This is a shaggy dog story written in a silly jokey style; it is perhaps somewhat like an R. A, Lafferty story.  A Midwestern salesman, the Bagley of the title, is an expert at sales, can sell anything to anybody, but he is unfulfilled.  He has heard stories of luxurious cruises out of Hong Kong, and so goes to Hong Kong and boards a cruise liner.  The cruise is everything he might have hoped, the food and the accommodations impossibly delicious and comfortable, and he has an affair with a British aristocrat who has amazing erotic abilities.  Then he gets back to America, refreshed.  I guess the point is that as a salesman he sells things to people and they actually believe his sales pitch and so enjoy the products he offers as if his pitch was true, and now he has had the same experience, enjoying the cruise as much as he has been told he would, and this has made him feel better about his own work.

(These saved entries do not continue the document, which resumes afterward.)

-- ==== Sys2Proof/Machine/Sequencer.lean ====
section
/-! DEFINITION. The EEPROM sequencer (spec/41_eeprom_sequencer.md R94 to R103): the issue of an operation by the host, its
micro-steps, and the meanings of the four sequencer commands. One label is one step; a step with a command is two, its issue
and its check (R95; log entries 11, 12). -/

namespace Sys2Proof.Machine

/-! ### Issue (R94) -/

/-- The checks of R94 after decoding, in its order. -/
def seqFault (c : SeqCmd) (s : State) : Option Fault :=
  if !s.en then some (.notInitialised (.command (encodeSeq c)))
  else if s.busy then some (.cmdWhileBusy (.command (encodeSeq c)))
  else none

/-- R94's common part. -/
def State.beginOp (c : SeqCmd) (s : State) : State :=
  { s with seqReady := false, seqOp := some c, result := none, seqIssued := false }

/-- The operand load of R97, R98, R100 (WA0), R101 (RA0), and the first step. -/
def State.loadOp (c : SeqCmd) (s : State) : State :=
  match c with
  | .writeByte a d => { s with seqAddr := some a, seqData := some d, seqPc := .wb1 }
  | .readByte a => { s with rdata := none, seqAddr := some a, seqRd := none, seqPc := .rb1 }
  | .writeArray a n => { s with seqBase := some a, seqN := some n, seqI := some 0#9, seqPc := .wa1 }
  | .readArray a n => { s with seqBase := some a, seqN := some n, seqI := some 0#9, seqPc := .ra1 }

/-- The issue of a sequencer command without the host's own check. -/
def seqIssue (c : SeqCmd) (s : State) : Except Stop State :=
  match seqFault c s with
  | some f => .error (.fault f)
  | none => .ok ((s.beginOp c).loadOp c)

/-- A host write of a sequencer command to CMD. DESIGN CHOICE: HOST_WHILE_SEQ_BUSY records the command word and not port 0x000
(log entry 28). -/
def hostSeqIssue (c : SeqCmd) (s : State) : Except Stop State :=
  hostMayWrite (.command (encodeSeq c)) (seqIssue c) s

/-! ### Micro-steps (R95) -/

/-- SEQ_PC <- l. -/
def State.goto (l : SeqPc) (s : State) : State := { s with seqPc := l }

/-- The check of `Prim(c) expect n`: STATUS equals SC.n, and the pass runs, or SEQ_PC <- ERR. -/
def primCheck (n : StatusName) (pass : State → State) (s : State) : Except Stop State :=
  needed (.port 0x002#9) s.statusRaw fun raw =>
    if maskStatus raw = s.cfg.sc.code n then .ok (pass { s with seqIssued := false })
    else .ok ({ s with seqIssued := false }.goto .err)

/-- `Prim(c) expect n`: the issue; then the hold until READY = 1; then the check. -/
def prim (c : EngineCmd) (n : StatusName) (pass : State → State) (s : State) : Except Stop State :=
  if s.seqIssued then
    if s.ready then primCheck n pass s else .ok s
  else match issue c s with
  | .error e => .error e
  | .ok t => .ok { t with seqIssued := true }

/-- `Prim(STOP)`: issued and passed, with no wait and no check. -/
def primStop (l : SeqPc) (s : State) : Except Stop State :=
  match issue .stop s with
  | .error e => .error e
  | .ok t => .ok (t.goto l)

/-- END of R96, R100, R101: the operation is over. -/
def State.endOp (s : State) : State := { s with seqOp := none, seqPc := .idle, seqReady := true }

/-- BUF[SEQ_I], SEQ_I < 256. -/
def seqElement (c : Cause) (i : BitVec 9) (s : State) : Except Stop (Option Byte) :=
  if i.toNat < 256 then .ok (bufGet (i.setWidth 8) s.buf) else .error (.fault (.noSuchElement c))

/-- R101: BUF[SEQ_I] <- (SEQ_R = Success ? SEQ_RD : none). -/
def storeElement (c : Cause) (r : Result) (i : BitVec 9) (s : State) : Except Stop State :=
  if i.toNat < 256 then
    .ok { s with buf := bufSet (i.setWidth 8) (match r with | .success => s.seqRd | .error => none) s.buf }
  else .error (.fault (.noSuchElement c))

/-- R96: SEQ_R <- r, and the single-byte micro-program ends: the operation of a single-byte command, or the return to the
array loop, where R101 stores the element read. -/
def finishByte (op : SeqCmd) (r : Result) (s : State) : Except Stop State :=
  match op with
  | .writeByte _ _ => .ok { s with seqR := some r, result := some r }.endOp
  | .readByte _ =>
    .ok { s with seqR := some r, result := some r,
                 rdata := (match r with | .success => s.seqRd | .error => s.rdata) }.endOp
  | .writeArray _ _ => .ok ({ s with seqR := some r }.goto .wa2)
  | .readArray _ _ =>
    needed (.command (encodeSeq op)) s.seqI fun i =>
      match storeElement (.command (encodeSeq op)) r i s with
      | .error e => .error e
      | .ok t => .ok ({ t with seqR := some r }.goto .ra2)

/-- WA1 of R100. -/
def writeLoopHead (op : SeqCmd) (s : State) : Except Stop State :=
  needed (.command (encodeSeq op)) s.seqI fun i =>
  needed (.command (encodeSeq op)) s.seqN fun n =>
    if i = n.setWidth 9 then .ok (s.goto .wa4)
    else
      match seqElement (.command (encodeSeq op)) i s with
      | .error e => .error e
      | .ok v =>
        needed (.command (encodeSeq op)) v fun b =>
        needed (.command (encodeSeq op)) s.seqBase fun base =>
          .ok ({ s with seqAddr := some (elementAddr base i), seqData := some b }.goto .wb1)

/-- RA1 of R101. -/
def readLoopHead (op : SeqCmd) (s : State) : Except Stop State :=
  needed (.command (encodeSeq op)) s.seqI fun i =>
  needed (.command (encodeSeq op)) s.seqN fun n =>
    if i = n.setWidth 9 then .ok (s.goto .ra4)
    else
      needed (.command (encodeSeq op)) s.seqBase fun base =>
        .ok ({ s with seqAddr := some (elementAddr base i), seqRd := none }.goto .rb1)

/-- WA3 and RA3: the strict abort of R102, or the next element at the loop head l. DESIGN CHOICE: a SEQ_R that is none is
not Error in this test, and no operand of R10; no run reaches WA3 or RA3 with it (log entry 29). -/
def loopNext (op : SeqCmd) (l : SeqPc) (s : State) : Except Stop State :=
  if s.cfg.strictArray ∧ s.seqR = some .error then .ok ({ s with result := some .error }.goto .seqEnd)
  else needed (.command (encodeSeq op)) s.seqI fun i => .ok ({ s with seqI := some (i + 1#9) }.goto l)

/-- WA4 and RA4: RESULT <- (STRICT_ARRAY ? Success : none). -/
def loopEnd (s : State) : State :=
  { s with result := if s.cfg.strictArray then some .success else none }.goto .seqEnd

/-- WA2 and RA2: the settle delay (R103), one step. -/
def settleDelay (l : SeqPc) (s : State) : State := (s.emit .delay).goto l

/-- One micro-step of the running operation op, by SEQ_PC. -/
def seqStep (op : SeqCmd) (s : State) : Except Stop State :=
  match s.seqPc with
  | .idle => .ok s
  | .wb1 => prim .start .start (State.goto .wb2) s
  | .wb2 =>
    needed (.command (encodeSeq op)) s.seqAddr fun a =>
      prim (.write (controlByte a .write)) .addressAckW (State.goto .wb3) s
  | .wb3 =>
    needed (.command (encodeSeq op)) s.seqAddr fun a =>
      prim (.write (wordAddress a)) .dataAck (State.goto .wb4) s
  | .wb4 =>
    needed (.command (encodeSeq op)) s.seqData fun d =>
      prim (.write d) .dataAck (State.goto .wb5) s
  | .wb5 => primStop .wb6 s
  | .wb6 => finishByte op .success s
  | .rb1 => prim .start .start (State.goto .rb2) s
  | .rb2 =>
    needed (.command (encodeSeq op)) s.seqAddr fun a =>
      prim (.write (controlByte a .write)) .addressAckW (State.goto .rb3) s
  | .rb3 =>
    needed (.command (encodeSeq op)) s.seqAddr fun a =>
      prim (.write (wordAddress a)) .dataAck (State.goto .rb4) s
  | .rb4 => prim .start .repeatedStart (State.goto .rb5) s
  | .rb5 =>
    needed (.command (encodeSeq op)) s.seqAddr fun a =>
      prim (.write (controlByte a .read)) .addressAckR (State.goto .rb6) s
  | .rb6 => prim .readNack .dataNack (fun t => { t with seqRd := t.data }.goto .rb7) s
  | .rb7 => primStop .rb8 s
  | .rb8 => finishByte op .success s
  | .err => finishByte op .error s
  | .wa1 => writeLoopHead op s
  | .wa2 => .ok (settleDelay .wa3 s)
  | .wa3 => loopNext op .wa1 s
  | .wa4 => .ok (loopEnd s)
  | .ra1 => readLoopHead op s
  | .ra2 => .ok (settleDelay .ra3 s)
  | .ra3 => loopNext op .ra1 s
  | .ra4 => .ok (loopEnd s)
  | .seqEnd => .ok s.endOp

/-! ### The meanings of the sequencer commands -/

/-- EE_WRITE_BYTE, R97. -/
def execEeWriteByte (addr : LAddr) (data : Byte) (s : State) : Host.Outcome State Fault Refusal :=
  act (hostSeqIssue (.writeByte addr data)) s

/-- EE_READ_BYTE, R98. -/
def execEeReadByte (addr : LAddr) (s : State) : Host.Outcome State Fault Refusal :=
  act (hostSeqIssue (.readByte addr)) s

/-- EE_WRITE_ARRAY, R100. -/
def execEeWriteArray (addr : LAddr) (count : Byte) (s : State) : Host.Outcome State Fault Refusal :=
  act (hostSeqIssue (.writeArray addr count)) s

/-- EE_READ_ARRAY, R101. -/
def execEeReadArray (addr : LAddr) (count : Byte) (s : State) : Host.Outcome State Fault Refusal :=
  act (hostSeqIssue (.readArray addr count)) s

end Sys2Proof.Machine
end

This one feels like a waste of time.  It doesn't seem like "The Rubaiyat of Ambrose Bagley" has been reprinted. 

"Gate-O" by Don Picard   

Here we have a well-written adventure/horror story that addresses issues of class conflict, racism and the role of the United States in the world.  It is pretty good, but does not seem to have been reprinted anywhere.  Don Picard only has this one citation at isfdb; is it possible he had a career in mainstream or detective fiction?  Or that this is a pen name?  The story is totally professional, entertaining as well as serious and ambitious, as if this guy has a lot of writing under his belt and in his future.  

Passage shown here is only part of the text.